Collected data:
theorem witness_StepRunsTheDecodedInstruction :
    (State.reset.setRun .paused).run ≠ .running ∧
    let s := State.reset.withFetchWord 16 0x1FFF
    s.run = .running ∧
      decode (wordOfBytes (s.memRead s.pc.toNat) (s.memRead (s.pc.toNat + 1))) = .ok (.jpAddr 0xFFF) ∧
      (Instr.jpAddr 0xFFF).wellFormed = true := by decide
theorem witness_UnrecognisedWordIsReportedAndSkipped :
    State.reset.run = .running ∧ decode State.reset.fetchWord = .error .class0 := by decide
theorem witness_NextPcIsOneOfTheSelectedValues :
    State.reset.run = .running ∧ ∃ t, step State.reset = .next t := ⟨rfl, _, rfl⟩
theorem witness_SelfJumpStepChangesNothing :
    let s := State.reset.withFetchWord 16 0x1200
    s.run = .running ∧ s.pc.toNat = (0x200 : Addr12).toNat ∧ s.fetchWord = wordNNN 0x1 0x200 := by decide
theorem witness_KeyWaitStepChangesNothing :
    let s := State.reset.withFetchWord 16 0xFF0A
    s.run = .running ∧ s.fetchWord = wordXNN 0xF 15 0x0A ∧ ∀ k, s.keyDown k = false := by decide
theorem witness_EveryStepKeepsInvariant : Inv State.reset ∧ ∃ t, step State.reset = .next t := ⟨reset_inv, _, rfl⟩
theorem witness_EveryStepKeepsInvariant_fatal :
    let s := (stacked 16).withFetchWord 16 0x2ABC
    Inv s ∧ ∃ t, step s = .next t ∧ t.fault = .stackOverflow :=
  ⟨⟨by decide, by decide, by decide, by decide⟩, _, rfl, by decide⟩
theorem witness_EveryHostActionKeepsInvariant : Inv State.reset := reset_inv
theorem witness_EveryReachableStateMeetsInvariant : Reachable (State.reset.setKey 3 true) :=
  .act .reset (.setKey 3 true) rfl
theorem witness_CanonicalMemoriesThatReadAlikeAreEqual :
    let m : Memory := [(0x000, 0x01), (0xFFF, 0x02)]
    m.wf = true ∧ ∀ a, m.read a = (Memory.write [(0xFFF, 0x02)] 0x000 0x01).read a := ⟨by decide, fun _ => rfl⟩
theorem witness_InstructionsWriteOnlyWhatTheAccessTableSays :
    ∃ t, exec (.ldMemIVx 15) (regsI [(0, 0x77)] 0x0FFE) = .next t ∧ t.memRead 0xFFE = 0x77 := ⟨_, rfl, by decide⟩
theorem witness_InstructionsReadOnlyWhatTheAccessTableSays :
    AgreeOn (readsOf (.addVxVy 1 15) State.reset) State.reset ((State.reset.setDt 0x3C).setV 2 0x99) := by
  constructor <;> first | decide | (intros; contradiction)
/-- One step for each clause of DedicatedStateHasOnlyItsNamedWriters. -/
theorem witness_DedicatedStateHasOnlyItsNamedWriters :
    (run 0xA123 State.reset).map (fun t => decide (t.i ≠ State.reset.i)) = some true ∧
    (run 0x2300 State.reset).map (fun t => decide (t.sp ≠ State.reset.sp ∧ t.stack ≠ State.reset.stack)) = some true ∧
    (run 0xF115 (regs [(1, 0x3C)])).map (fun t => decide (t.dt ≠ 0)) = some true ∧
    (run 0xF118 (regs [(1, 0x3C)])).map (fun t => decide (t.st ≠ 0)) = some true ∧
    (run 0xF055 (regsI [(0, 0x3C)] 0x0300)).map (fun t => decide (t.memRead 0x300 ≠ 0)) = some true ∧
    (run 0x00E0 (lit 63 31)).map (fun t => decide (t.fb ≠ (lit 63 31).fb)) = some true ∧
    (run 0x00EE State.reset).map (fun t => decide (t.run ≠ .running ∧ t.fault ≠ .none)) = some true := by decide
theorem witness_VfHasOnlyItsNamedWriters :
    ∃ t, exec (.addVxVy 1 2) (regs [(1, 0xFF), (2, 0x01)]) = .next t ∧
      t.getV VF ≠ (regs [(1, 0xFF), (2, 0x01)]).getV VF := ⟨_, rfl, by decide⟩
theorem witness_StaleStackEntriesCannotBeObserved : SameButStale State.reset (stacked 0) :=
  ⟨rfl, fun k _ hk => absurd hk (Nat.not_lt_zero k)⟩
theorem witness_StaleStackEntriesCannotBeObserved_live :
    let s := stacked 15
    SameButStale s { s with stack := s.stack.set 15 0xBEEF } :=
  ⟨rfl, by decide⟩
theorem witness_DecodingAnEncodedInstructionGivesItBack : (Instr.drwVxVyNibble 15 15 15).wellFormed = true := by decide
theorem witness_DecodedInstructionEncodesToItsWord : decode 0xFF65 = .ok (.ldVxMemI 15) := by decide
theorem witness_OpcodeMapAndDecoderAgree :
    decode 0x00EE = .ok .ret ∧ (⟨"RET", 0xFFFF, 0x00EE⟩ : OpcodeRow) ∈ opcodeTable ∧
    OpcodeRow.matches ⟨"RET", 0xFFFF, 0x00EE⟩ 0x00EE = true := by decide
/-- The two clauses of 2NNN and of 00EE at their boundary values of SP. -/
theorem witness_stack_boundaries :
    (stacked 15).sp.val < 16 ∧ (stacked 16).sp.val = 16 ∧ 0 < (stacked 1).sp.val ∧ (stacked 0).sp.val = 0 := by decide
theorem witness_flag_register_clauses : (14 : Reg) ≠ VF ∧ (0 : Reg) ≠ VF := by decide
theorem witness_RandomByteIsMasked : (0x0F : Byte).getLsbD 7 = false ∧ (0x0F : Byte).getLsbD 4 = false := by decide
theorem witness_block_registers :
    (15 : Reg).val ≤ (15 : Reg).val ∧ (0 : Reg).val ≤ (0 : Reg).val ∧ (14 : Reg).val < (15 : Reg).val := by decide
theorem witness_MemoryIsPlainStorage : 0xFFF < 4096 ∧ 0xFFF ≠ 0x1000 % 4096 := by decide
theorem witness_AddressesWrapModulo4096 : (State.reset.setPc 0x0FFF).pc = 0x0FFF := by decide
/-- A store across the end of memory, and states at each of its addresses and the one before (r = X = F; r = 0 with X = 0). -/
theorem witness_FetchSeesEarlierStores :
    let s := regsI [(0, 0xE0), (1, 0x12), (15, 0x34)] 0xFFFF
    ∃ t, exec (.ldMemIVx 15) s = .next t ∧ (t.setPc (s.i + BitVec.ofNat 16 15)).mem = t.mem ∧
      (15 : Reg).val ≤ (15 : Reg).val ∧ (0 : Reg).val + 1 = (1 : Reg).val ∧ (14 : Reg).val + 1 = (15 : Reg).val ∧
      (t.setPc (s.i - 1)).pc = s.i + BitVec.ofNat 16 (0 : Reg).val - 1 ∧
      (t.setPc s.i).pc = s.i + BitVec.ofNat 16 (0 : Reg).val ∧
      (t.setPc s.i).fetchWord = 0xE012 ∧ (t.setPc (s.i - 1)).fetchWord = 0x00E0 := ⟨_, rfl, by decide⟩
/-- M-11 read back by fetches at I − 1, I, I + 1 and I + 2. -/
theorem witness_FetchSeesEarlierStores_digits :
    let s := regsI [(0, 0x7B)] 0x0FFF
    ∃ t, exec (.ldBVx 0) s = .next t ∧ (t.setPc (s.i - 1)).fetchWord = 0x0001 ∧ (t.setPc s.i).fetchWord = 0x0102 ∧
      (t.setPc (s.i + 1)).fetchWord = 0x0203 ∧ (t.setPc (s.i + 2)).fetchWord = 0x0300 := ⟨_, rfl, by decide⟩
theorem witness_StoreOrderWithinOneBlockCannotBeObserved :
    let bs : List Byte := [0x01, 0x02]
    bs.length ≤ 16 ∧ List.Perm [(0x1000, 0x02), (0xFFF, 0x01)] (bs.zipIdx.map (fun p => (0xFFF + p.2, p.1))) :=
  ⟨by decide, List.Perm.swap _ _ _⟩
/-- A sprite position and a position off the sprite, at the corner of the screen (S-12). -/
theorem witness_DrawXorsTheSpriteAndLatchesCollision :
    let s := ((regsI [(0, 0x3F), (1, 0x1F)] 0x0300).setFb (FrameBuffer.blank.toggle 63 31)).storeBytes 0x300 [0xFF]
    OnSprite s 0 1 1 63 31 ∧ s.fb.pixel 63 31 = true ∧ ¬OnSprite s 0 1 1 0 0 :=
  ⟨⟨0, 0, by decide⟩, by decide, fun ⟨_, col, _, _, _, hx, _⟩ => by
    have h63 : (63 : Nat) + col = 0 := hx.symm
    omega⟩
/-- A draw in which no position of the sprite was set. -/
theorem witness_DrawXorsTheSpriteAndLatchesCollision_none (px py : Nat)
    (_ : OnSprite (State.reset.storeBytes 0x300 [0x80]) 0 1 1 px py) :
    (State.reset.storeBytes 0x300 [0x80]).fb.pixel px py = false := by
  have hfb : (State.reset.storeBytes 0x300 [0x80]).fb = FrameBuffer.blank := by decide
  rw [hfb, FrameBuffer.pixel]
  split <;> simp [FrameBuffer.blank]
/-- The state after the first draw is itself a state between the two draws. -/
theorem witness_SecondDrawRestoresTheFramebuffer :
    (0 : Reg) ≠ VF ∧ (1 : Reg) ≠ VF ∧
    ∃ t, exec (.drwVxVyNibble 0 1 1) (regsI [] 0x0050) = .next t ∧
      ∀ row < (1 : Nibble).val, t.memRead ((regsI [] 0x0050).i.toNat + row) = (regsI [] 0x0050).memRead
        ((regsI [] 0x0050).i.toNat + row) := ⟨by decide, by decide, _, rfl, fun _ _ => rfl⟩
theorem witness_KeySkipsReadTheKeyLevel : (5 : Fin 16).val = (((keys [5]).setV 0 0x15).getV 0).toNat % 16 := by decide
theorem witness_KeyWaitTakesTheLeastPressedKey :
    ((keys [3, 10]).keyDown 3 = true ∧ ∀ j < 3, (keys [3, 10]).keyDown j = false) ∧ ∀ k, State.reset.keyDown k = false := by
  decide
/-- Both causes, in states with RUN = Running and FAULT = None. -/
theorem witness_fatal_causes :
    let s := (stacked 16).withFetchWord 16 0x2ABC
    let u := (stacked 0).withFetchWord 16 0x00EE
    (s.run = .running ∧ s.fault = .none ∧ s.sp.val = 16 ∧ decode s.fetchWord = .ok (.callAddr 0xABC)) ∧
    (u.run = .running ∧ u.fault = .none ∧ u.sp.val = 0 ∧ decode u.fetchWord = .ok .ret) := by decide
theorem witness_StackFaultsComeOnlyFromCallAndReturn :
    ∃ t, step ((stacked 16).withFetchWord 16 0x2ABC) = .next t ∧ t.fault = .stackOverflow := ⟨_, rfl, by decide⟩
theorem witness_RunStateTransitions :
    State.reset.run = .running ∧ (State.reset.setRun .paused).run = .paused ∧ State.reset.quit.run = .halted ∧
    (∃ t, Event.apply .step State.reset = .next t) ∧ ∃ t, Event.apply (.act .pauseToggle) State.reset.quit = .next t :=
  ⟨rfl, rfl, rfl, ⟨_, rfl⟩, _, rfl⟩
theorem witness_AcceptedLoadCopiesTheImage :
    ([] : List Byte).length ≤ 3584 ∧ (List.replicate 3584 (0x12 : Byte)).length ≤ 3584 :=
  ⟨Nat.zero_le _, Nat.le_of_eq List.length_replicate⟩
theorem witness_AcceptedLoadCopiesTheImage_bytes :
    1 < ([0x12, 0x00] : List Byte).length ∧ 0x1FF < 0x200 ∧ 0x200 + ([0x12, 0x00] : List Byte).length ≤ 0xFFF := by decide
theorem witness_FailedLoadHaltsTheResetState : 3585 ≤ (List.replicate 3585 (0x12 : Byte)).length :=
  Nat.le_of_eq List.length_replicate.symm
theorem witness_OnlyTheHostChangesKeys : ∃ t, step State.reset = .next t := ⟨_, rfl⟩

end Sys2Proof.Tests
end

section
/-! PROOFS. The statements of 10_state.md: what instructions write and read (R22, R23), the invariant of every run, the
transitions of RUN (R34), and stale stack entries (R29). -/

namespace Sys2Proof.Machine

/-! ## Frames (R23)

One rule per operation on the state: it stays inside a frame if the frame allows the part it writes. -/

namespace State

YOUR OBJECTIVE: Return exactly, and only, the lines above starting at the line that contains "theorem witness_RandomByteIsMasked : (0x0F" and ending at the line that contains "theorem witness_MemoryIsPlainStorage : 0xFFF".

RESULT OF THE TASK:
theorem witness_RandomByteIsMasked : (0x0F : Byte).getLsbD 7 = false ∧ (0x0F : Byte).getLsbD 4 = false := by decide
theorem witness_block_registers :
    (15 : Reg).val ≤ (15 : Reg).val ∧ (0 : Reg).val ≤ (0 : Reg).val ∧ (14 : Reg).val < (15 : Reg).val := by decide
theorem witness_MemoryIsPlainStorage : 0xFFF < 4096 ∧ 0xFFF ≠ 0x1000 % 4096 := by decide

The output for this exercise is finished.